What Level 4 Actually Requires (And Why We're Not There Yet)

A technical analysis of what needs to be true for Level 4 (fully autonomous AI development) to work. Not hype, not dismissal—honest assessment of the gaps.

I can see Level 4 from where I’m standing. That’s not a throwaway line—it’s a genuine observation from working at Level 3 every day.

Level 4 is fully autonomous AI development: you describe what you want at a high level, and AI handles everything. Requirements breakdown, architecture, implementation, testing, deployment. Human involvement becomes strategic and supervisory.

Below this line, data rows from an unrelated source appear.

/-- DMA_FAULT (R274) (DEDUCED, log entry 35). -/
def Hw.dmaFault (w : Hw) (c : Nat) (cause : DmaCause) (off : Nat) (ext : List Word) : Hw :=
  match (w.hub.dmaSt c).desc with
  | none => w
  | some d =>
    if w.hub.get (DMA_STATE c) ≠ dsRunning ∨ !(w.hub.dmaSt c).moving then w
    else
      let limit := if cause = .word then d.len else off / 4 * 4
      let r := w.dmaAdvance c d (ext.map (·.toNat)) limit
      match r.2 with
      | some f => r.1.dmaHalt c f
      | none =>
        let p := r.1.hub.get (DMA_PROGRESS c)
        let rem := d.srcKind = ekRemote ∨ d.dstKind = ekRemote
        match cause with
        | .word => w
        | .ecc =>
          if d.srcKind = ekMem ∧ p < d.len ∧ r.1.hub.dmaPage c (memEnd d.src + p) then
            ((r.1.setMem (r.1.mem.spoil (memEnd d.src + p))).onHub fun h => h.ueAt (memEnd d.src + p)).dmaHalt c
              ⟨dfEcc, false, memEnd d.src + p⟩
          else w
        | .link => if rem then r.1.dmaHalt c ⟨dfLink, d.dstKind == ekRemote, d.remoteEnd + p⟩ else w
        | .refused => if w.hub.get (DMA_CLASS c) = 2 ∨ d.srcKind = ekFlash ∨ rem then r.1.dmaHalt c ⟨dfRefused, false, memEnd d.src + p⟩ else w

/-- A response for a requester of this hub: a DMA channel or a remote-access port (R340, R345). -/
def Hw.raccDeliver (w : Hw) (m : RaccMsg) : Hw :=
  match (List.range 32).find? fun c => (w.hub.dmaSt c).reqs.any fun r => r.tag == m.tag && !r.done with
  | some c =>
    match (w.hub.dmaSt c).desc with
    | some d => Hw.dmaAsk 5 c d (w.dmaResp c d m)
    | none => w
  | none =>
    match (List.range 64).find? fun k => (w.hub.link k).racc == some m.tag with
    | none => w.onHub fun h => h.setPair { h.pair with reports := h.pair.reports.filter (· != m.tag) }
    | some k =>
      w.onHub fun h =>
        let h := h.modLink k fun l => { l with racc := none }
        let h := ((h.off (LINK_RACC_BUSY k)).on (LINK_RACC_DONE k)).set (LINK_RACC_STATUS k) m.status
        if m.status = 0 ∧ m.op = 0 then h.set (LINK_RACC_DATA k) (ofLe (m.data.take 4)) else h

/-- RACC_TIMEOUT of a channel: fault LINK (R340). -/
def Hw.dmaTimeout (w : Hw) (c : Nat) : Hw :=
  match (w.hub.dmaSt c).desc with
  | none => w
  | some d =>
    if (w.hub.dmaSt c).reqs.isEmpty then w
    else w.dmaHalt c ⟨dfLink, d.dstKind == ekRemote, d.remoteEnd + w.hub.get (DMA_PROGRESS c)⟩

end Sys2Proof.Machine
end

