-- ==== Sys2Proof/Machine/Lanes.lean ====
section
/-! DEFINITION. Serial lanes (chapter 12): the link plan, training, low power, test patterns. Training runs per link; every
lane of a link reports the link's state, and the lead lane holds its counts. -/

namespace Sys2Proof.Machine

def Hub.lane (h : Hub) (n : Nat) : LaneSt := aGet h.lanes n {}
def Hub.setLane (h : Hub) (n : Nat) (l : LaneSt) : Hub := { h with lanes := aInsert h.lanes n l }
def Hub.modLane (h : Hub) (n : Nat) (f : LaneSt → LaneSt) : Hub := h.setLane n (f (h.lane n))

/-- STAT.STATE codes (R307). -/
def lsOff : Nat := 0
def lsDetect : Nat := 1
def lsAlign : Nat := 2
def lsTrain : Nat := 3
def lsDeskew : Nat := 4
def lsActive : Nat := 5
def lsLowPower : Nat := 6
def lsBackoff : Nat := 7
def lsQuiet : Nat := 8
def lsTest : Nat := 9

def Hub.laneState (h : Hub) (n : Nat) : Nat := h.get (LANE_STATE n)

/-- Every lane of a link reports its state. -/
def Hub.setLinkState (h : Hub) (k st : Nat) : Hub := h.each (h.linkLanes k) fun h n => h.set (LANE_STATE n) st

def Hub.isEth (h : Hub) (n : Nat) : Bool := h.get (LANE_MODE n) == 2

/-- PEER_MAC of an Ethernet port (R343). -/
def Hub.peerMac (h : Hub) (k : Nat) : Nat := h.get (LINK_PEER_MAC_LO k) + 2 ^ 32 * h.get (LINK_PEER_MAC_HI k)

/-! ## Attempts (R308) -/

def Hub.trainRetries (h : Hub) (k : Nat) : Nat := max 1 (h.get (LANE_TRAIN_RETRIES k))
def Hub.trainTimeout (h : Hub) (k : Nat) : Nat := max 1 (h.get (LANE_TRAIN_TIMEOUT_MS k)) * msU

/-- A lane at the start of an attempt: its search begins at the SLIP in force (R304). -/
def Hub.laneFresh (h : Hub) (n : Nat) : Hub :=
  let l := h.lane n
  ((h.off (LANE_CDR_LOCK n)).off (LANE_BLOCK_LOCK n)).setLane n
    { deadline := l.deadline, backoffEnd := l.backoffEnd, quietAt := l.quietAt, probe := l.probe, pllLost := l.pllLost
      searchStart := h.get (LANE_RX_SLIP n), markers := l.markers, injected := l.injected, prbsAt := l.prbsAt, pattern := l.pattern
      scrambler := l.scrambler, tx := l.tx }

/-- The RATE of a lane's quad. -/
def Hub.rateOf (h : Hub) (n : Nat) : Nat := h.get (LANE_QCFG_RATE (n / 4 * 4))

/-- The slip, adaptation or marker interval of a lane ends after so many blocks, and the next begins. -/
def Hub.blocksPass (h : Hub) (n blocks : Nat) : Hub :=
  let h := h.upTo ((h.lane n).since + blocksTime (h.rateOf n) blocks)
  h.modLane n fun l => { l with since := h.time.now }

/-- A lane sends blocks, through its scrambler. -/
def Hub.laneSend (h : Hub) (n : Nat) (bs : List Block) : Hub :=
  h.modLane n fun l => { l with scrambler := (scrambleAll l.scrambler bs).1, tx := (scrambleAll l.scrambler bs).2 }

/-- A column: the same block on every lane of a link (R299, R303). -/
def Hub.column (h : Hub) (k : Nat) (bs : List Block) : Hub := h.each (h.linkLanes k) fun h n => h.laneSend n bs

/-- The link layer's blocks go to the lanes in turn; those of a time frame start at position 0, after up to w - 1 idle blocks (R303). -/
def Hub.sendBlocks (h : Hub) (k : Nat) (start : Bool) (bs : List Block) : Hub :=
  let w := 2 ^ h.get (LANE_LINK_WIDTH k)
  let p := (h.link k).pos
  let all := (if start then List.replicate ((w - p % w) % w) idleBlock else []) ++ bs
  let h := h.each (List.range w) fun h i => h.laneSend (k + i) ((all.zipIdx.filter fun b => (p + b.2) % w == i).map (·.1))
  h.modLink k fun l => { l with pos := (p + all.length) % w }

/-- An attempt begins: DETECT, with its deadline. -/
def Hub.startAttempt (h : Hub) (k : Nat) (probe : Bool) : Hub :=
  let h := (h.each (h.linkLanes k) Hub.laneFresh).setLinkState k lsDetect
  h.modLane k fun l => { l with deadline := h.time.now + h.trainTimeout k, probe := probe }

/-- The link goes down and a new attempt begins; its lanes wait for their PLL where that has lost lock. -/
def Hub.lose (h : Hub) (k : Nat) : Hub := (h.linkLost k).startAttempt k false

def Hub.training (h : Hub) (k : Nat) : Bool := decide (lsDetect ≤ h.laneState k) && decide (h.laneState k ≤ lsDeskew)

/-- An attempt fails (R308). -/
def Hub.attemptFails (h : Hub) (k : Nat) : Hub :=
  let h := h.bump (LANE_TRAIN_FAILS k) (LANE_SAT k)
  let a := min 255 (h.get (LANE_TRAIN_ATTEMPTS k) + 1)
  let h := h.set (LANE_TRAIN_ATTEMPTS k) a
  if (h.lane k).probe then h.setLinkState k lsQuiet
  else if a < h.trainRetries k then
    (h.setLinkState k lsBackoff).modLane k fun l => { l with backoffEnd := h.time.now + min (2 ^ (a - 1)) 1000 * msU }
  else
    let h := (h.setLinkState k lsQuiet).modLane k fun l => { l with quietAt := some h.time.now }
    ((h.each (h.linkLanes k) fun h n => h.on (LANE_PARKED n)).log .laneParked k 0 0).irqLane k

/-- TRAIN_TIMEOUT. -/
def Hub.trainTimeoutEv (h : Hub) (k : Nat) : Hub :=
  if h.bit (LANE_LINK_LEAD k) && h.training k && !(h.lane k).pllLost then (h.upTo (h.lane k).deadline).attemptFails k else h

/-- BACKOFF_END. -/
def Hub.backoffEnd (h : Hub) (k : Nat) : Hub :=
  if h.bit (LANE_LINK_LEAD k) && h.laneState k == lsBackoff then (h.upTo (h.lane k).backoffEnd).startAttempt k false else h

/-- QUIET_PROBE: every 1 s from the first entry to QUIET. -/
def Hub.quietProbe (h : Hub) (k : Nat) : Hub :=
  if h.bit (LANE_LINK_LEAD k) && h.laneState k == lsQuiet then
    let q := (h.lane k).quietAt.getD h.time.now
    (h.upTo (q + ((h.time.now - q) / secU + 1) * secU)).startAttempt k true
  else h

/-- The standby of a pair holds the transmitters of its ACTIVE_ONLY links idle (R347). -/
def Hub.heldIdle (h : Hub) (k : Nat) : Bool := h.mode == mMirror && h.lk.activeOnly.contains k

/-- The ACTIVE_ONLY links begin an attempt: they go down at a standby, and train again at a new active. -/
def Hub.onlyLinks (h : Hub) : Hub :=
  h.each (h.lk.activeOnly.filter fun k => h.bit (LANE_LINK_LEAD k) && h.laneState k != lsOff && h.laneState k != lsTest) Hub.lose

/-- A link reaches ACTIVE: ATTEMPTS and PARKED clear, and the link layer starts (DEDUCED, log entry 69). -/
def Hub.goActive (h : Hub) (k : Nat) : Hub :=
  if h.heldIdle k then h
  else
    let h := (h.setLinkState k lsActive).off (LANE_TRAIN_ATTEMPTS k)
    let h := h.each (h.linkLanes k) fun h n => h.off (LANE_PARKED n)
    let h := h.modLane k fun l => { l with quietAt := none, probe := false }
    if h.isEth k ∧ h.peerMac k = 0 then h else h.linkActive k

/-! ## Training (R299, R304 to R307) -/

/-- SIGNAL_DETECT: every lane of the link detects signal (R307, R308). A lane of MODE OFF detects nothing, and lanes of different MODEs form
no link that trains (R295) (DEDUCED, log entry 68). -/
def Hub.signalDetect (h : Hub) (k : Nat) : Hub :=
  if !h.bit (LANE_LINK_LEAD k) then h
  else
    let st := h.laneState k
    let seen := h.each (h.linkLanes k) fun h n => h.off (LANE_LOS n)
    if (h.linkLanes k).any fun n => h.get (LANE_MODE n) != h.get (LANE_MODE k) || h.get (LANE_MODE n) == 0 then h
    else if st = lsDetect ∧ !(h.lane k).pllLost then seen.setLinkState k lsAlign
    else if st = lsBackoff then seen.startAttempt k false
    else if st = lsQuiet then seen.startAttempt k true
    else seen

/-- CDR_LOCK (R299). -/
def Hub.cdrLock (h : Hub) (n : Nat) : Hub :=
  let st := h.laneState n
  if st = lsAlign ∨ st = lsTest ∨ ((h.lane n).rxWake).isSome then
    (h.on (LANE_CDR_LOCK n)).modLane n fun l => { l with since := h.time.now }
  else h

/-- Every lane of a link has block lock: a Kamrel link goes to TRAIN; an Ethernet port is up (R312, R343). -/
def Hub.alignDone (h : Hub) (k : Nat) : Hub :=
  if h.laneState k = lsAlign ∧ (h.linkLanes k).all (fun n => h.bit (LANE_BLOCK_LOCK n)) then
    (if h.isEth k then h.goActive k
     else (h.each (h.linkLanes k) fun h n => h.modLane n fun l => { l with since := h.time.now }).setLinkState k lsTrain)
  else h

/-- SLIP_STEP: one offset has been tried for 66 blocks (R304). -/
def Hub.slipStep (h : Hub) (n : Nat) (found : Bool) : Hub :=
  if h.laneState n = lsAlign ∧ h.bit (LANE_CDR_LOCK n) ∧ !h.bit (LANE_BLOCK_LOCK n) ∧ !(h.mode == mMaint && h.bit (LANE_MANUAL_ALIGN n)) then
    let h := h.blocksPass n 66
    let l := h.lane n
    let h := (h.set (LANE_RX_SLIP n) ((l.searchStart + l.tried) % 66)).setLane n { l with tried := (l.tried + 1) % 66 }
    if found then ((h.set (LANE_RX_SH_RUN n) 64).on (LANE_BLOCK_LOCK n)).alignDone (h.leadOf n)
    else h.set (LANE_RX_SH_RUN n) 0
  else h

/-- SLIP_WRITE (R304): `run` is the run of valid headers the new boundary gives (DESIGN CHOICE, log entry 27) (DEDUCED, log entry 70). -/
def Hub.slipWrite (h : Hub) (n v run : Nat) : Hub :=
  if h.mode = mMaint ∧ h.bit (LANE_MANUAL_ALIGN n) ∧ v ≤ 65 then
    let h := (h.set (LANE_RX_SLIP n) v).set (LANE_RX_SH_RUN n) (min 65535 run)
    if 64 ≤ run then (h.on (LANE_BLOCK_LOCK n)).alignDone (h.leadOf n) else h.off (LANE_BLOCK_LOCK n)
  else h.on (LANE_WERR n)

/-- AUTO_POL: RX_INV toggles and the search runs again (R305). -/
def Hub.autoPol (h : Hub) (n : Nat) : Hub :=
  if h.bit (LANE_AUTO_POL n) ∧ h.bit (LANE_BLOCK_LOCK n) ∧ (h.laneState n = lsAlign ∨ h.laneState n = lsTrain) ∧ !h.isEth n then
    let h := ((h.set (LANE_RX_INV n) (1 - h.get (LANE_RX_INV n))).on (LANE_RX_INV_AUTO n)).off (LANE_BLOCK_LOCK n)
    (h.modLane n fun l => { l with searchStart := h.get (LANE_RX_SLIP n), tried := 0 }).setLinkState (h.leadOf n) lsAlign
  else h

/-- The widest of the eye openings measured. -/
def widest (eyes : List Nat) : Nat := eyes.foldl max 0

/-- ADAPTATION_DONE (R298): the eye openings in 1/64 UI, one for each PEAK code; the widest is kept, on a tie the lower code. With
CTLE_MANUAL the eye is measured once, at the setting in force: `eye`. -/
def Hub.adaptationDone (h : Hub) (n : Nat) (eye : Nat) (eyes : List Nat) : Hub :=
  if h.laneState n = lsTrain then
    let done := fun (h : Hub) (w : Nat) => (h.set (LANE_EYE_WIDTH n) w).modLane n fun l => { l with adapted := true }
    if h.bit (LANE_CTLE_MANUAL n) then done h eye
    else
      let w := widest eyes
      let h := (done (h.blocksPass n 65536) w).set (LANE_EYE_PEAK_CHOSEN n) (eyes.findIdx (· == w))
      if w < h.get (LANE_EYE_EYE_MIN n) then (h.on (LANE_EYE_LOW n)).attemptFails (h.leadOf n) else h
  else h

/-- Adaptation and polarity are done on every lane of a link: its TRAIN sets carry READY (R307). -/
def Hub.readyOf (h : Hub) (k : Nat) : Bool := (h.linkLanes k).all fun n => (h.lane n).adapted

/-- A TRAIN set leaves a lane: for each one that arrives, since both ends send nothing else (DESIGN CHOICE, log entry 124). -/
def Hub.trainSend (h : Hub) (n : Nat) : Hub :=
  let k := h.leadOf n
  let r := b2n (h.readyOf k)
  let h := h.laneSend n [trainSet (h.rateOf n) (h.get (LANE_LINK_WIDTH k)) (n - k) r (h.lane n).sets]
  h.modLane n fun l => { l with sets := (l.sets + 1) % 256, readySets := l.readySets + r }

/-- Training of a link is complete: every lane has received 16 consecutive matching sets with READY and sent 16 with READY (R307). -/
def Hub.trained (h : Hub) (k : Nat) : Bool :=
  h.readyOf k && (h.linkLanes k).all fun n => decide (16 ≤ (h.lane n).trains) && decide (16 ≤ (h.lane n).readySets)

/-- TRAIN_RX: a TRAIN set with its RATE, width code, position and READY (R302, R307). -/
def Hub.trainSetRx (h : Hub) (n rate width pos : Nat) (ready : Bool) : Hub :=
  let k := h.leadOf n
  let h := if h.training k then h.trainSend n else h
  if h.laneState n = lsTrain then
    if rate ≠ h.rateOf n ∨ width ≠ h.get (LANE_LINK_WIDTH k) ∨ pos ≠ n - k then
      (h.on (LANE_WIDTH_MISMATCH n)).modLane n fun l => { l with trains := 0 }
    else
      let h := h.modLane n fun l => { l with trains := if ready then l.trains + 1 else 0 }
      if h.trained k then
        (if h.get (LANE_LINK_WIDTH k) = 0 then h.goActive k
         else (h.modLane k fun l => { l with since := h.time.now }).setLinkState k lsDeskew)
      else h
  else h

/-- An ordered set arrives: one of an O code that R302 does not give is counted and otherwise ignored; those of MARKER, LP_REQ and WAKE have
commands of their own. -/
def Hub.trainRx (h : Hub) (n o rate width pos : Nat) (ready : Bool) : Hub :=
  if h.laneState n = lsOff then h
  else if o = 0 then h.trainSetRx n rate width pos ready
  else if o < 4 then h
  else h.bump (LANE_BLOCK_ERRS n) (LANE_SAT n)

/-- MARKER_RX: the lanes are aligned on a MARKER column with a skew in blocks (R303). -/
def Hub.markerRx (h : Hub) (k skew : Nat) : Hub :=
  if h.bit (LANE_LINK_LEAD k) ∧ h.laneState k = lsDeskew then
    (if skew ≤ 32 then h.goActive k else (h.on (LANE_SKEW_ERR k)).attemptFails k)
  else h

We’re not there yet. But the gaps aren’t mysterious. They’re specific, observable, and—critically—being actively worked on.

Here’s what needs to be true for Level 4 to actually work.


The Four Requirements

1. Reliability

The problem: Current AI systems hallucinate. They make confident mistakes. They produce code that looks right but has subtle bugs.

At Level 3, this is manageable. Human review catches the hallucinations. I read every PRD, verify architecture decisions, inspect code, validate test coverage. The AI proposes; I verify.

At Level 4, there’s no human review of individual outputs. The AI needs to be right—or at least reliably catch and correct its own mistakes—without human verification at each step.

Where we are: Hallucination rates have improved dramatically but aren’t zero. With Claude Opus 4.5, I see maybe 5-10% of outputs that have some kind of issue—wrong assumption, missed edge case, subtle bug. That’s great for Level 3 where I review everything. It’s not good enough for autonomous operation.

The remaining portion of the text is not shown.